Rififi

CalGal

July 23, 2001

Return

Blacklisted American director Jules Dassin had been five years between projects, even after moving to France to try and recover his successful career (The Naked City, Brute Force). Broke and near despair, he was finally handed a single opportunity, to film a potboiler novel he loathed for only $200K.

He resolved the source material problem by co-writing a screenplay that eliminated everything but a minor incident--a carefully planned burglary of a Parisian jewelry store. He used the money to fund the best available craftsmen behind the cameras, choosing unknowns and hasbeens for the onscreen talent. When a contract dispute caused one actor to walk, Dassin filled in himself as the fourth member of the team (written as an Italian who didn't speak French, to cover up Dassin's lack of the lingo).

The result: a brutal, suspenseful tale of the planning, execution, and aftermath of a breakin performed by four career criminals out for one last score. Rififi was a critical and financial phenomenon, winning raves and record returns throughout the world; it created the heist genre and still stands as the benchmark by which all entries are assessed. Dassin won the Cannes prize for Best Director, restored his career and got to marry Melina Mercouri.

Rififi's influence really can't be overstated, particularly in the presentation of the heist, as the thieves execute their meticulous plan with nothing more complicated than simple tools, an umbrella, and a fire extinguisher. (The exposition is so accurate that many countries cut out key scenes to avoid copycat thefts.)

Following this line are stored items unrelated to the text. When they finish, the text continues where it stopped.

-- ==== Sys2Proof/Laws/Decode.lean ====
section
/-! SUPPORT. The small lemmas of the code tables, the byte halves and the buffers, and the inversion lemmas of the
decoders: what a decoder has read when it answers an instruction. -/

namespace Sys2Proof

@[simp] theorem Channel.ofCode_code (c : Channel) : Channel.ofCode c.code = c := by cases c <;> decide

@[simp] theorem Channel.ofByte_byte (c : Channel) : Channel.ofByte c.byte = some c := by cases c <;> decide

@[simp] theorem Signal.ofCode_code (s : Signal) : Signal.ofCode s.code = s := by cases s <;> decide

@[simp] theorem Signal.ofByte_byte (s : Signal) : Signal.ofByte s.byte = some s := by cases s <;> decide

@[simp] theorem Shape.ofBit_bit (s : Shape) : Shape.ofBit s.bit = s := by cases s <;> decide

/-- A byte that names a channel is that channel's byte. -/
theorem Channel.byte_of_ofByte {b : Byte} {c : Channel} (h : Channel.ofByte b = some c) : c.byte = b := by
  unfold Channel.ofByte at h
  split_ifs at h <;> cases h <;> simp_all [Channel.byte]

/-- A byte that names a signal is that signal's byte. -/
theorem Signal.byte_of_ofByte {b : Byte} {s : Signal} (h : Signal.ofByte b = some s) : s.byte = b := by
  unfold Signal.ofByte at h
  split_ifs at h <;> cases h <;> simp_all [Signal.byte]

@[simp] theorem lowByte_valueOf (low high : Byte) : lowByte (valueOf low high) = low := by
  simp only [lowByte, valueOf]
  ext i hi
  have h : i < 16 := by omega
  simp [hi, h]

@[simp] theorem highByte_valueOf (low high : Byte) : highByte (valueOf low high) = high := by
  simp only [highByte, valueOf]
  ext i hi
  have h : 8 + i < 16 := by omega
  simp [hi, h]

@[simp] theorem valueOf_bytes (v : Half) : valueOf (lowByte v) (highByte v) = v := by
  simp only [lowByte, highByte, valueOf]
  ext i hi
  by_cases h : i < 8
  · simp [h, hi]
  · have e : 8 + (i - 8) = i := by omega
    have l : i - 8 < 8 := by omega
    simp [h, hi, e, l]

@[simp] theorem Frame.toList_length (f : Frame) : f.toList.length = 8 := rfl

@[simp] theorem Frame.ofList_toList (f : Frame) : Frame.ofList f.toList = f := rfl

theorem Frame.toList_inj {f g : Frame} (h : f.toList = g.toList) : f = g := by
  rw [← f.ofList_toList, h, g.ofList_toList]

/-- The value field of a buffer, by its bytes (`20_memory.md` R51). -/
theorem Frame.value_eq (f : Frame) : f.value = valueOf (f.byte 4) (f.byte 5) := rfl

@[simp] theorem Frame.byte_zero (i : Nat) : Frame.zero.byte i = 0 := by
  unfold Frame.byte
  split <;> rfl

/-- Reading a stored byte gives it back. -/
theorem Frame.byte_setByte_same (f : Frame) (i : Nat) (b : Byte) (h : i < 8) : (f.setByte i b).byte i = b := by
  interval_cases i <;> rfl

/-- Storing a byte leaves the others alone. -/
theorem Frame.byte_setByte_other (f : Frame) (i j : Nat) (b : Byte) (h : i ≠ j) : (f.setByte i b).byte j = f.byte j := by
  unfold Frame.setByte
  split <;> (unfold Frame.byte; split <;> simp_all)

/-- What `requestInstr` has read. -/
theorem requestInstr_ok {b1 : Byte} {c : Channel} {s : Signal} {v : Half} {i : Instr}
    (h : requestInstr b1 c s v = .ok i) :
    (b1 = Kind.get.byte ∧ i = .get c s v) ∨ (b1 = Kind.set.byte ∧ i = .set c s v) ∨
      (b1 = Kind.ping.byte ∧ i = .ping c s v) := by
  unfold requestInstr at h
  split_ifs at h <;> cases h <;> simp_all

/-- The two shapes of a decoded response: a short frame or a full frame, with good markers. -/
theorem frameVerdict_short {bs : List Byte} (h : frameVerdict bs = .short) :
    ∃ b1 b2, bs = [0xAA, b1, b2, 0x55] := by
  unfold frameVerdict at h
  split_ifs at h with h1 h2 h3
  match bs, h3 with
  | [b0, b1, b2, b3], _ =>
    simp at h2
    exact ⟨b1, b2, by simp [h2]⟩

theorem frameVerdict_full {bs : List Byte} (h : frameVerdict bs = .full) :
    ∃ b1 b2 b3 b4 b5 b6, bs = [0xAA, b1, b2, b3, b4, b5, b6, 0x55] := by
  unfold frameVerdict at h
  split_ifs at h with h1 h2 h3 h4
  match bs, h4 with
  | [b0, b1, b2, b3, b4, b5, b6, b7], _ =>
    simp at h2
    exact ⟨b1, b2, b3, b4, b5, b6, by simp [h2]⟩

@[simp] theorem frameVerdict_shortResponse (b1 b2 : Byte) : frameVerdict (shortResponse b1 b2) = .short := by
  simp [frameVerdict, shortResponse]

@[simp] theorem frameVerdict_fullResponse (b1 b2 b3 b4 b5 b6 : Byte) :
    frameVerdict (fullResponse b1 b2 b3 b4 b5 b6) = .full := by
  simp [frameVerdict, fullResponse]

/-- What `decodeResponse` has read: a short frame and its form, or a full frame and its form under the shape. -/
theorem decodeResponse_ok {shape : Shape} {bs : List Byte} {i : Instr} (h : decodeResponse shape bs = .ok i) :
    (∃ b1 b2, bs = shortResponse b1 b2 ∧ shortForm b1 b2 = .ok i) ∨
      (∃ b1 b2 b3 b4 b5 b6, bs = fullResponse b1 b2 b3 b4 b5 b6 ∧ fullForm shape b1 b2 b3 b4 b5 b6 = .ok i) := by
  unfold decodeResponse at h
  split at h
  · rename_i hv
    obtain ⟨c1, c2, hb⟩ := frameVerdict_short hv
    simp only [List.cons.injEq] at hb
    exact .inl ⟨_, _, by simp [shortResponse, hb], h⟩
  · rename_i hv
    obtain ⟨c1, c2, c3, c4, c5, c6, hb⟩ := frameVerdict_full hv
    simp only [List.cons.injEq] at hb
    exact .inr ⟨_, _, _, _, _, _, by simp [fullResponse, hb], h⟩
  · cases h
  · cases h

@[simp] theorem decodeResponse_shortResponse (shape : Shape) (b1 b2 : Byte) :
    decodeResponse shape (shortResponse b1 b2) = shortForm b1 b2 := by
  simp [decodeResponse, shortResponse, frameVerdict]

@[simp] theorem decodeResponse_fullResponse (shape : Shape) (b1 b2 b3 b4 b5 b6 : Byte) :
    decodeResponse shape (fullResponse b1 b2 b3 b4 b5 b6) = fullForm shape b1 b2 b3 b4 b5 b6 := by
  simp [decodeResponse, fullResponse, frameVerdict]

/-- What `shortForm` has read. -/
theorem shortForm_ok {b1 b2 : Byte} {i : Instr} (h : shortForm b1 b2 = .ok i) :
    (b1 = 0x4F ∧ i = .rspShortAck b2) ∨ (b1 = 0x4E ∧ i = .rspShortNak b2) := by
  unfold shortForm at h
  split_ifs at h <;> cases h <;> simp_all

/-- What `fullForm` has read. -/
theorem fullForm_ok {shape : Shape} {b1 b2 b3 b4 b5 b6 : Byte} {i : Instr}
    (h : fullForm shape b1 b2 b3 b4 b5 b6 = .ok i) :
    (b1 = 0x4E ∧ i = .rspNakFull b2 b3 b4 b5 b6) ∨
      (shape = .oknak ∧ b1 = 0x4F ∧ i = okForm b2 b3 b4 b5 b6) ∨
      (shape = .echo ∧ b1 = 0x47 ∧ i = .rspEchoG b2 b3 b4 b5 b6) ∨
      (shape = .echo ∧ b1 = 0x53 ∧ i = .rspEchoS b2 b3 b4 b5 b6) ∨
      (shape = .echo ∧ b1 = 0x50 ∧ i = .rspEchoP b2 b3 b4 b5 b6) := by
  unfold fullForm at h
  cases shape <;> split_ifs at h <;> cases h <;> simp_all

@[simp] theorem hostWord_valid (v : Bool) (k c s : BitVec 2) (o cl : Bool) :
    (hostWord v k c s o cl)[8] = v := by
  revert v k c s o cl; decide

@[simp] theorem hostWord_close (v : Bool) (k c s : BitVec 2) (o cl : Bool) :
    (hostWord v k c s o cl)[0] = cl := by
  revert v k c s o cl; decide

@[simp] theorem hostWord_open (v : Bool) (k c s : BitVec 2) (o cl : Bool) :
    (hostWord v k c s o cl)[1] = o := by
  revert v k c s o cl; decide

@[simp] theorem hostWord_kind (v : Bool) (k c s : BitVec 2) (o cl : Bool) :
    (hostWord v k c s o cl).extractLsb' 6 2 = k := by
  revert v k c s o cl; decide

@[simp] theorem hostWord_chan (v : Bool) (k c s : BitVec 2) (o cl : Bool) :
    (hostWord v k c s o cl).extractLsb' 4 2 = c := by
  revert v k c s o cl; decide

@[simp] theorem hostWord_sig (v : Bool) (k c s : BitVec 2) (o cl : Bool) :
    (hostWord v k c s o cl).extractLsb' 2 2 = s := by
  revert v k c s o cl; decide

@[simp] theorem commandOperands_tmo? (v : Word) (tmo : Option Word) (shape : Shape) :
    (commandOperands v tmo shape).tmo? = tmo := by
  cases tmo <;> rfl

end Sys2Proof
end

Dassin presents the heist in screen silence--a convention that has been faithfully copied ever since, the genre equivalent of the musical's "you're going out a chorus girl, but you're coming back a star!". Unlike other landmark films, this one hasn't aged almost at all and certainly doesn't suffer from familiarity.

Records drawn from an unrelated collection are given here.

-- ==== Sys2Proof/Tests/Slice0.lean ====
section
/-! SUPPORT. Tests. Expected values are those of `spec/95_test_vectors.md` (the vector is named) or hand calculation from
the rule named; the `witness_…` theorems show that the hypotheses of the statement of that name are met. -/

namespace Sys2Proof.Tests

open Sys2Proof Sys2Proof.Machine

/-! ## Well-formedness: each check refuses an ill-formed term -/

theorem test_wf_reading_of_system_pair : (Instr.rspOkReading 0x53 0x53 2 1).wellFormed = false := by decide
theorem test_wf_badsum_with_good_sum : (Instr.rspOkBadsum 0x00 0x50 0x0F 0x00 0x5F).wellFormed = false := by decide
theorem test_wf_ping_of_system_pair : (Instr.sendPing .system .system 0 none .oknak).wellFormed = false := by decide
theorem test_admits_other_shape : (Instr.rspOkSysinfo 2 1).admits .echo = false ∧
    (Instr.rspEchoG 0x31 0x50 0 0 0).admits .oknak = false := by decide

/-! ## Decoding: a written-out word for every constructor -/

/-- V-ENC-02. -/
theorem test_decode_get : decodeRequest [0xAA, 0x47, 0x32, 0x54, 0x00, 0x00, 0x21, 0x55] = .ok (.get .two .temperature 0) := by
  rfl
/-- V-ENC-04, V-ENC-07. -/
theorem test_decode_set :
    decodeRequest [0xAA, 0x53, 0x31, 0x43, 0xFF, 0x03, 0xDD, 0x55] = .ok (.set .one .current 0x03FF) ∧
    decodeRequest [0xAA, 0x53, 0x32, 0x43, 0x34, 0x12, 0x04, 0x55] = .ok (.set .two .current 0x1234) := ⟨rfl, rfl⟩
/-- V-ENC-08, V-ENC-09. -/
theorem test_decode_ping :
    decodeRequest [0xAA, 0x50, 0x53, 0x53, 0x00, 0x00, 0x50, 0x55] = .ok (.ping .system .system 0) ∧
    decodeRequest [0xAA, 0x50, 0x31, 0x50, 0x00, 0x00, 0x31, 0x55] = .ok (.ping .one .pwm 0) := ⟨rfl, rfl⟩
/-- V-ENC-04 with one bit of byte 6 flipped is no request (R74). -/
theorem test_decode_request_sum :
    decodeRequest [0xAA, 0x53, 0x31, 0x43, 0xFF, 0x03, 0xDC, 0x55] = .error .badRequestSum := rfl
/-- V-CLS-11. -/
theorem test_decode_ok_sysinfo :
    decodeResponse .oknak [0xAA, 0x4F, 0x53, 0x53, 0x02, 0x01, 0x03, 0x55] = .ok (.rspOkSysinfo 0x02 0x01) := rfl
/-- V-CLS-09, V-CLS-12. -/
theorem test_decode_ok_reading :
    decodeResponse .oknak [0xAA, 0x4F, 0x00, 0x50, 0x0F, 0x00, 0x5F, 0x55] = .ok (.rspOkReading 0x00 0x50 0x0F 0x00) ∧
    decodeResponse .oknak [0xAA, 0x4F, 0x53, 0x50, 0x01, 0x00, 0x02, 0x55] = .ok (.rspOkReading 0x53 0x50 0x01 0x00) :=
  ⟨rfl, rfl⟩
/-- V-CLS-08, V-CLS-10. -/
theorem test_decode_ok_badsum :
    decodeResponse .oknak [0xAA, 0x4F, 0x00, 0x50, 0x0F, 0x00, 0x10, 0x55] = .ok (.rspOkBadsum 0x00 0x50 0x0F 0x00 0x10) ∧
    decodeResponse .oknak [0xAA, 0x4F, 0x53, 0x53, 0x02, 0x01, 0x00, 0x55] = .ok (.rspOkBadsum 0x53 0x53 0x02 0x01 0x00) :=
  ⟨rfl, rfl⟩
/-- V-CLS-14, V-CLS-15. -/
theorem test_decode_nak_full (shape : Shape) :
    decodeResponse shape [0xAA, 0x4E, 0x00, 0x00, 0x00, 0x00, 0x00, 0x55] = .ok (.rspNakFull 0 0 0 0 0) := by
  cases shape <;> rfl
/-- V-CLS-16, V-CLS-17. -/
theorem test_decode_echo_g :
    decodeResponse .echo [0xAA, 0x47, 0x31, 0x50, 0x64, 0x00, 0x00, 0x55] = .ok (.rspEchoG 0x31 0x50 0x64 0x00 0x00) ∧
    decodeResponse .oknak [0xAA, 0x47, 0x31, 0x50, 0x64, 0x00, 0x00, 0x55] = .error .unknownStatus := ⟨rfl, rfl⟩
/-- V-CLS-21. -/
theorem test_decode_echo_s :
    decodeResponse .echo [0xAA, 0x53, 0x31, 0x43, 0xFF, 0x03, 0xDD, 0x55] = .ok (.rspEchoS 0x31 0x43 0xFF 0x03 0xDD) := rfl
/-- V-CLS-20. -/
theorem test_decode_echo_p :
    decodeResponse .echo [0xAA, 0x50, 0x53, 0x53, 0x02, 0x01, 0x53, 0x55] = .ok (.rspEchoP 0x53 0x53 0x02 0x01 0x53) := rfl
/-- V-CLS-01, V-CLS-02. -/
theorem test_decode_short_ack :
    decodeResponse .oknak [0xAA, 0x4F, 0x4F, 0x55] = .ok (.rspShortAck 0x4F) ∧
    decodeResponse .echo [0xAA, 0x4F, 0x00, 0x55] = .ok (.rspShortAck 0x00) := ⟨rfl, rfl⟩
/-- V-CLS-03, V-CLS-05. -/
theorem test_decode_short_nak :
    decodeResponse .oknak [0xAA, 0x4E, 0x4E, 0x55] = .ok (.rspShortNak 0x4E) ∧
    decodeResponse .oknak [0xAA, 0x58, 0x58, 0x55] = .error .malformed := ⟨rfl, rfl⟩
/-- V-DEC-10, V-DEC-13, V-DEC-14, V-DEC-08. -/
theorem test_decode_rejects :
    decodeResponse .oknak [0xAA, 0x4F, 0x4F, 0x55, 0x00] = .error .badMarkers ∧
    decodeResponse .oknak [0xAA, 0x4F, 0x4F, 0x4F, 0x55] = .error .tooShort ∧
    decodeResponse .oknak [0xAA, 0x4F, 0x00, 0x50, 0x0F, 0x00, 0x55] = .error .tooShort ∧
    decodeResponse .oknak [0x55, 0x4F, 0x00, 0x50, 0x0F, 0x00, 0x5F, 0xAA] = .error .badMarkers := ⟨rfl, rfl, rfl, rfl⟩

/-- The operands of V-ENC-04 and an override, for the host words below (R85: valid, kind, chan, sig, open, close). -/
def operands : HostOperands := { value := 1023, tmoOvr := true, tmo := 9, shape := true, openTmo := 7 }

theorem test_decode_send_get :
    decodeHost 0b100101000 operands = .ok (.sendGet .two .temperature 1023 (some 9) .echo) := rfl
theorem test_decode_send_set :
    decodeHost 0b101010100 operands = .ok (.sendSet .one .current 1023 (some 9) .echo) := rfl
theorem test_decode_send_ping :
    decodeHost 0b110001100 operands = .ok (.sendPing .system .system 1023 (some 9) .echo) ∧
    decodeHost 0b110010000 HostOperands.zero = .ok (.sendPing .one .pwm 0 none .oknak) := ⟨rfl, rfl⟩
theorem test_decode_ping_sys : decodeHost 0b110001100 HostOperands.zero = .ok (.pingSys none .oknak) := rfl
theorem test_decode_send_invalid :
    decodeHost 0b111110100 operands = .ok (.sendInvalid .three .current 1023 (some 9) .echo) := rfl
theorem test_decode_open : decodeHost 0b000000010 operands = .ok (.openSession 7) := rfl
/-- CLOSE wins over OPEN, and a command over both (R163). -/
theorem test_decode_close :
    decodeHost 0b000000011 operands = .ok .closeSession ∧
    decodeHost 0b100000011 operands = .ok (.sendGet .system .pwm 1023 (some 9) .echo) ∧
    decodeHost 0b000111100 operands = .error .noRequest := ⟨rfl, rfl, rfl⟩

/-! ## Behaviour: one step or one meaning on a small state -/

/-- Small parameters: a settle delay of two cycles and a retry wait of three. -/
def par : Params :=
  { maxAttempts := 3, clkHz := 1, retryDelay := 2, settleCycles := 1, retryMask := 0x03F0, acceptShort := true }

/-- A state of an Open session in sequencer state `q`, the frame of V-ENC-04 in `frm`, and the inputs given. -/
def inState (q : SeqState) (inputs : List Inputs) : State :=
  { State.reset with
    st := q
    sessOpen := true
    sessTmo := 5
    frm := encodeRequest .set .one .current 1023
    reqTmo := 2
    att := if q = .idle then 0 else 1
    par := par
    env := inputs }

/-- The state in EVAL with the given eight bytes received under the given shape. -/
def evalState (shape : Shape) (window : Frame) : State :=
  { inState .eval [Inputs.quiet] with reqShape := shape, rxb := window, rxCnt := 8 }

/-- The outcome is a next state that satisfies `p`. -/
def after (o : Host.Outcome State Fault Refusal) (p : State → Bool) : Bool :=
  match o with
  | .next t => p t
  | .fault _ => false
  | .refused _ => false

Eliminate the influential aspects and Rififi still has plenty to offer. The characters are unglorified thugs and likeable for it. The performances are solid or better (Jean Servais as the aging ex-con stands out), the story engrossing, the dialog in the noir tradition, with a French twist. ("Bonjour, beautiful, put your moneymaker right here.") The technical aspects are gorgeous--cinematography, set design, and score particularly. Paris is used as effectively as San Francisco is used in Bullitt--Dassin spent hours looking for evocative street corners, alleys, and riverfronts.

Made outside the confines of the Hollywood production code, the brutality and sexuality isn't hedged and doesn't date. I read a few reviews that complained about the film's treatment of women but I'm not sure why. All the female characters come off quite well. (They are all more than a tad bodacious, particularly Mario's buxom and bubbly wife.)

The heist is Act II, with a major chunk of the story left untold The heist serves as the catalyst, not the outcome. Regardless of how one might feel about the outcome, it is hard not to admire the structure. Throughout the film, the four thieves are primarily defined not by indivdiual characteristics, but by their relationships--with each other, with loved ones, with enemies. Dassin uses these relationships to drive the story to its resolution and pulls it off beautifully. Had I not been forewarned, I might have found the third act most annoyingly "French".

For all its fame and readily acknowledged influence, Rififi has been almost completely unavailable for most of the 45 years since its release. Rialto has performed another rescue, and they released the results last fall. I caught the movie in a second-run art house; look for it in your neighborhood. The DVD contains a 1998 interview with Dassin who participated in the restoration and helped rewrite the subtitles.

I suppose Rififi could be considered one of the few positive aspects of Hollywood's McCarthy period. Dassin slips in an editorial comment about it; note what happens to the guy who rats someone out.

Not to be missed; check it out at your first opportunity.